I will probably use the H2O2 method, but I will try to avoid AlgaeFix. H2O2 method seems ok if well executed. Thanks *greaser*.

I will also probably use the bleach on some plants. Anubias are stuck to the mopani wood, so I can get the wood out and bleach the entire thing. I have to check if it affects the roots, though, before dumping everything into the bleach mix.


----------



## Little Soprano (Mar 13, 2014)

For the algae on the glass, I've found that "personally" bladder snails are absolutely wonderful for it. I got some hitchhikers in on some moss and I hate their eggs, but they have out performed my nerites by a mile. I also dropped my lighting on my 40 gal (which is my algae farm practically) to 6 hours a day and noticed a BIG difference in just about every type of algae that was in there. Now I'm currently working on making stilts for it so it sits up a few inches above the glass.


----------



## MadRiverPat (May 3, 2013)

I have to agree with chad above. This sounds like nutrient deficiency. You are pumping in co2 and have high light which is driving the plant to grow faster but your limiting factor is ferts. You might have seen the pearling and growth after the low light because there was a sufficient buildup of ferts at that point. Nerites will help but aren't going to solve the problem. You need to get to the source of the problem.

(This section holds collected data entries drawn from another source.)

/-- Settles O30: FATAL keeps the strobed stream, and every effect but RESET's extends it. -/
theorem strobedSymbolsAreWrittenTwice : Obligations.StrobedSymbolsAreWrittenTwice := by
  intro s t i hinv hstrobe hi hexec
  rcases exec_next_cases hexec with ⟨-, -, rfl⟩ | ⟨-, rfl⟩
  · exact List.prefix_rfl
  · exact strobedStream_prefix_effect hstrobe hinv.tx_alternates hi

end Sys2Proof.Machine
end

section
/-! SUPPORT. What the synchronizer answers, by the first Start and the Ends aligned to it, what an uncorrupted frame
begins and ends with, and the chunks of a list of pairs; and the statements on the Frame Synchronizer
(spec/41_frame_sync.md R150 to R163). -/

namespace Sys2Proof.Machine

/-! ### The windows (R150) -/

theorem startsWithStart_iff (syms : List Nibble) :
    startsWithStart syms = true ↔ syms.take 3 = [0x0, 0xD, 0x5] ∨ syms.take 3 = [0x8, 0x5, 0xD] := by
  simp [startsWithStart, startPatterns]

theorem startsWithEnd_iff (syms : List Nibble) :
    startsWithEnd syms = true ↔ syms.take 3 = [0x0, 0x9, 0x1] ∨ syms.take 3 = [0x8, 0x1, 0x9] := by
  simp [startsWithEnd, endPatterns]

/-- A window has three symbols, all of them in the buffer. -/
theorem add_three_le_of_window {buf : List Nibble} {i : Nat} {a b c : Nibble} (h : (buf.drop i).take 3 = [a, b, c]) :
    i + 3 ≤ buf.length := by
  have : 3 ≤ buf.length - i := by simpa using congrArg List.length h
  omega

theorem add_three_le_of_isStart {buf : List Nibble} {i : Nat} (h : isStart buf i = true) : i + 3 ≤ buf.length := by
  rcases (startsWithStart_iff _).mp h with h | h <;> exact add_three_le_of_window h

theorem add_three_le_of_isEnd {buf : List Nibble} {i : Nat} (h : isEnd buf i = true) : i + 3 ≤ buf.length := by
  rcases (startsWithEnd_iff _).mp h with h | h <;> exact add_three_le_of_window h

/-- Symbols appended behind a window leave it as it is. -/
theorem window_append {buf : List Nibble} {i : Nat} (h : i + 3 ≤ buf.length) (extra : List Nibble) :
    ((buf ++ extra).drop i).take 3 = (buf.drop i).take 3 := by
  rw [List.drop_append_of_le_length (by omega), List.take_append_of_le_length (by simp; omega)]

theorem isStart_append {buf : List Nibble} {i : Nat} (h : i + 3 ≤ buf.length) (extra : List Nibble) :
    isStart (buf ++ extra) i = isStart buf i := by
  simp only [isStart, startsWithStart, window_append h]

theorem isEnd_append {buf : List Nibble} {i : Nat} (h : i + 3 ≤ buf.length) (extra : List Nibble) :
    isEnd (buf ++ extra) i = isEnd buf i := by
  simp only [isEnd, startsWithEnd, window_append h]

/-! ### What the synchronizer answers (R152 to R154) -/

/-- R152: a Start window stands at `s`, and none before it. -/
def FirstStart (buf : List Nibble) (s : Nat) : Prop := isStart buf s = true ∧ ∀ i, i < s → isStart buf i = false

/-- R153: an End window stands at `j`, a whole number of triplets behind the Start at `s`. -/
def AlignedEnd (buf : List Nibble) (s j : Nat) : Prop := s + 3 ≤ j ∧ (j - s) % 3 = 0 ∧ isEnd buf j = true

/-- R153: the last End aligned to the Start at `s` stands at `e`. -/
def LastEnd (buf : List Nibble) (s e : Nat) : Prop := AlignedEnd buf s e ∧ ∀ j, AlignedEnd buf s j → j ≤ e

/-- Everything the End scan can answer (R153): the last of the boundaries with an End window, or that there is none. -/
theorem scanEnd_cases (syms : List Nibble) (i : Nat) :
    (∃ k, scanEnd syms i = some (i + 3 * k) ∧ startsWithEnd (syms.drop (3 * k)) = true ∧
      ∀ m, k < m → startsWithEnd (syms.drop (3 * m)) = false) ∨
    (scanEnd syms i = none ∧ ∀ m, startsWithEnd (syms.drop (3 * m)) = false) := by
  fun_induction scanEnd syms i with
  | case1 i s0 s1 s2 rest j hj ih =>
    rcases ih with ⟨k, hk, hend, hlast⟩ | ⟨hnone, -⟩
    · refine .inl ⟨k + 1, ?_, hend, fun m hm => ?_⟩
      · rw [← hj, hk]
        congr 1
        omega
      · obtain ⟨m, rfl⟩ : ∃ n, m = n + 1 := ⟨m - 1, by omega⟩
        exact hlast m (by omega)
    · simp [hj] at hnone
  | case2 i s0 s1 s2 rest hrest hend ih =>
    rcases ih with ⟨k, hk, -⟩ | ⟨-, hnone⟩
    · simp [hrest] at hk
    · refine .inl ⟨0, rfl, hend, fun m hm => ?_⟩
      obtain ⟨m, rfl⟩ : ∃ n, m = n + 1 := ⟨m - 1, by omega⟩
      exact hnone m
  | case3 i s0 s1 s2 rest hrest hend ih =>
    rcases ih with ⟨k, hk, -⟩ | ⟨-, hnone⟩
    · simp [hrest] at hk
    · refine .inr ⟨rfl, fun m => ?_⟩
      cases m with
      | zero => exact Bool.eq_false_iff.mpr hend
      | succ m => exact hnone m
  | case4 syms i hshort =>
    refine .inr ⟨rfl, fun m => Bool.eq_false_iff.mpr fun hend => ?_⟩
    have hlen : 3 * m + 3 ≤ syms.length := add_three_le_of_isEnd hend
    match syms, hlen with
    | s0 :: s1 :: s2 :: rest, _ => exact hshort s0 s1 s2 rest rfl

/-- The Ends that the scan behind the Start at `s` meets are the aligned ones. -/
theorem alignedEnd_iff (buf : List Nibble) (s j : Nat) :
    AlignedEnd buf s j ↔ ∃ k, j = s + 3 + 3 * k ∧ startsWithEnd ((buf.drop (s + 3)).drop (3 * k)) = true := by
  simp only [List.drop_drop]
  constructor
  · rintro ⟨hle, hmod, hend⟩
    obtain ⟨k, rfl⟩ : ∃ k, j = s + 3 + 3 * k := ⟨(j - s) / 3 - 1, by omega⟩
    exact ⟨k, rfl, hend⟩
  · rintro ⟨k, rfl, hend⟩
    exact ⟨by omega, by omega, hend⟩

theorem scanStart_eq_some_iff_firstStart (buf : List Nibble) (s : Nat) : scanStart buf 0 = some s ↔ FirstStart buf s := by
  rw [scanStart_eq_some_iff]
  constructor
  · rintro ⟨k, rfl, -, hstart, hfirst⟩
    rw [Nat.zero_add]
    exact ⟨hstart, hfirst⟩
  · rintro ⟨hstart, hfirst⟩
    have := add_three_le_of_isStart hstart
    exact ⟨s, by omega, by omega, hstart, hfirst⟩

/-- With a first Start at `s`, the synchronizer answers the last End aligned to it, or there is no such End. -/
theorem sync_cases_of_firstStart {buf : List Nibble} {s : Nat} (hs : FirstStart buf s) :
    (∃ e, sync buf = some (s, e) ∧ LastEnd buf s e) ∨ (sync buf = none ∧ ∀ j, ¬ AlignedEnd buf s j) := by
  have hscan := (scanStart_eq_some_iff_firstStart buf s).mpr hs
  by_cases hshort : buf.length < 6
  · refine .inr ⟨by simp [sync, hshort], fun j ⟨hle, _, hend⟩ => ?_⟩
    have := add_three_le_of_isEnd hend
    omega
  rcases scanEnd_cases (buf.drop (s + 3)) (s + 3) with ⟨k, hk, hend, hlast⟩ | ⟨hnone, hno⟩
  · refine .inl ⟨_, by simp [sync, hshort, hscan, hk], (alignedEnd_iff ..).mpr ⟨k, rfl, hend⟩, fun j hj => ?_⟩
    obtain ⟨m, rfl, hm⟩ := (alignedEnd_iff ..).mp hj
    have : ¬ k < m := fun h => Bool.eq_false_iff.mp (hlast m h) hm
    omega
  · refine .inr ⟨by simp [sync, hscan, hnone], fun j hj => ?_⟩
    obtain ⟨m, -, hm⟩ := (alignedEnd_iff ..).mp hj
    exact Bool.eq_false_iff.mp (hno m) hm

theorem firstStart_of_sync {buf : List Nibble} {s e : Nat} (h : sync buf = some (s, e)) : FirstStart buf s := by
  rw [← scanStart_eq_some_iff_firstStart]
  unfold sync at h
  split at h
  · cases h
  · split at h
    · cases h
    next hscan =>
      split at h
      · cases h
      · cases h
        exact hscan

/-- Everything the synchronizer can answer as a frame (R150 to R154). -/
theorem sync_eq_some_iff (buf : List Nibble) (s e : Nat) :
    sync buf = some (s, e) ↔ FirstStart buf s ∧ LastEnd buf s e := by
  constructor
  · intro h
    have hs := firstStart_of_sync h
    rcases sync_cases_of_firstStart hs with ⟨e', he', hlast⟩ | ⟨hnone, -⟩
    · obtain rfl : e' = e := by simpa [h] using he'.symm
      exact ⟨hs, hlast⟩
    · simp [h] at hnone
  · rintro ⟨hs, hend, hmax⟩
    rcases sync_cases_of_firstStart hs with ⟨e', he', hend', hmax'⟩ | ⟨-, hno⟩
    · rw [he', Nat.le_antisymm (hmax _ hend') (hmax' _ hend)]
    · exact absurd hend (hno e)

/-- Settles O36: the statement writes out the first Start and the last End aligned to it. -/
theorem syncFindsFirstStartAndLastEnd : Obligations.SyncFindsFirstStartAndLastEnd := by
  intro buf win start fin s e
  have hstart : ∀ i, isStart buf i = true ↔ start i := fun i => startsWithStart_iff _
  have hfin : ∀ j, AlignedEnd buf s j ↔ fin s j := fun j =>
    ⟨fun ⟨hle, hmod, hend⟩ => ⟨add_three_le_of_isEnd hend, hle, hmod, (startsWithEnd_iff _).mp hend⟩,
      fun ⟨_, hle, hmod, hend⟩ => ⟨hle, hmod, (startsWithEnd_iff _).mpr hend⟩⟩
  simp only [sync_eq_some_iff, FirstStart, LastEnd, hfin, ← Bool.not_eq_true, hstart]
  constructor
  · rintro ⟨⟨hs, hfirst⟩, ⟨hlen, hle, hend⟩, hmax⟩
    exact ⟨by omega, by omega, hs, hfirst, ⟨hlen, hle, hend⟩, hmax⟩
  · rintro ⟨-, -, hs, hfirst, hend, hmax⟩
    exact ⟨⟨hs, hfirst⟩, hend, hmax⟩

/-- Settles O37: an End before the tail, and the Start it is aligned to, would stand in the buffer without the symbol. -/
theorem frameEndsAtTheTail : Obligations.FrameEndsAtTheTail := by
  intro buf v s e hnone hframe
  obtain ⟨⟨hstart, hfirst⟩, ⟨hle, hmod, hend⟩, -⟩ := (sync_eq_some_iff ..).mp hframe
  have hlen := add_three_le_of_isEnd hend
  by_contra hne
  have hfit : e + 3 ≤ buf.length := by
    rw [List.length_append, List.length_singleton] at hlen hne
    omega
  have hs : FirstStart buf s := by
    refine ⟨?_, fun i hi => ?_⟩
    · rwa [isStart_append (by omega)] at hstart
    · rw [← isStart_append (by omega) [v]]
      exact hfirst i hi
  rw [isEnd_append hfit] at hend
  rcases sync_cases_of_firstStart hs with ⟨e', he', -⟩ | ⟨-, hno⟩
  · simp [hnone] at he'
  · exact hno e ⟨hle, hmod, hend⟩

/-! ### The symbols of an uncorrupted frame (R83, R88, R161) -/

theorem startsWithStart_encodeStream_sot (ps : List Pair) (c : Bool) :
    startsWithStart (encodeStream (ctl ctlSOT :: ps) c).1 = true := by
  cases c <;> rfl

theorem startsWithEnd_encodeStream_eot (c : Bool) : startsWithEnd (encodeStream [ctl ctlEOT] c).1 = true := by
  cases c <;> rfl

theorem startsWithStart_frameSymbols (t : Transmission) (c : Bool) : startsWithStart (frameSymbols t c) = true :=
  startsWithStart_encodeStream_sot _ c

/-- A frame is a positive number of triplets and then an EOT triplet. -/
theorem frameSymbols_eq_append_eot (t : Transmission) (c : Bool) :
    ∃ n front last, frameSymbols t c = front ++ last ∧ front.length = 3 * (n + 1) ∧ last.length = 3 ∧
      startsWithEnd last = true := by
  obtain ⟨ps, hps⟩ : ∃ ps, serialize t = ctl ctlSOT :: ps ++ [ctl ctlEOT] := ⟨_, rfl⟩
  refine ⟨ps.length, (encodeStream (ctl ctlSOT :: ps) c).1, _, ?_, by simp, encodeStream_length [ctl ctlEOT] _,
    startsWithEnd_encodeStream_eot (encodeStream (ctl ctlSOT :: ps) c).2⟩
  rw [frameSymbols, hps, encodeStream_append]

Sent from my iPhone using Tapatalk


----------



## Raymond S. (Dec 29, 2012)

If you would drop those bulbs to 13W kind it will clear up without using chemicals.
You could always change two of them back to the 27W ones later when the plants are gowing well.


----------



## gabriel.mi (Jun 16, 2014)

Thank you all for your contributions, all the posts are very useful in establishing a "treatment" plan. You really opened my eyes to some things (like EI and EXCEL treatment) that I did not find in the last 6 months of searching for algae treatments.

I read lots of documentation about EXCEL, EI and dry fertilizers in the last few days and found lots of interesting things.

I measured again my nitrates and it seems they are zero => nutrients deficiency.

Turned off the UV light a couple days ago.

Following this thread discussion, with my CO2 at around 30-40 ppm (drop checker), I started dosing EXCEL - 3 ml/day for first two days, now 4ml/day. 

I am also dosing Flourish comprehensive - 3ml/day (although today I saw here http://calc.petalphile.com/ that I should do a bit more than that) and will do about 6-7 ml/day starting tomorrow.

Reduced light from 4x27 to 3x27 watts CFL.

I have to be careful, though, with EXCEL, since I would like to keep my Anacharis and a few crypts I have - these are the only ones in my tank that seem to be sensitive to EXCEL overdosing.

I already have GOOD RESULTS (even with somewhat regular EXCEL dosing):
- algae on wood and plants are about 1/4 of the initial length - GREAT!!!
- plants seem to be happy

I'll keep you posted.

*Thanks again for opening my eyes to these methods!*


----------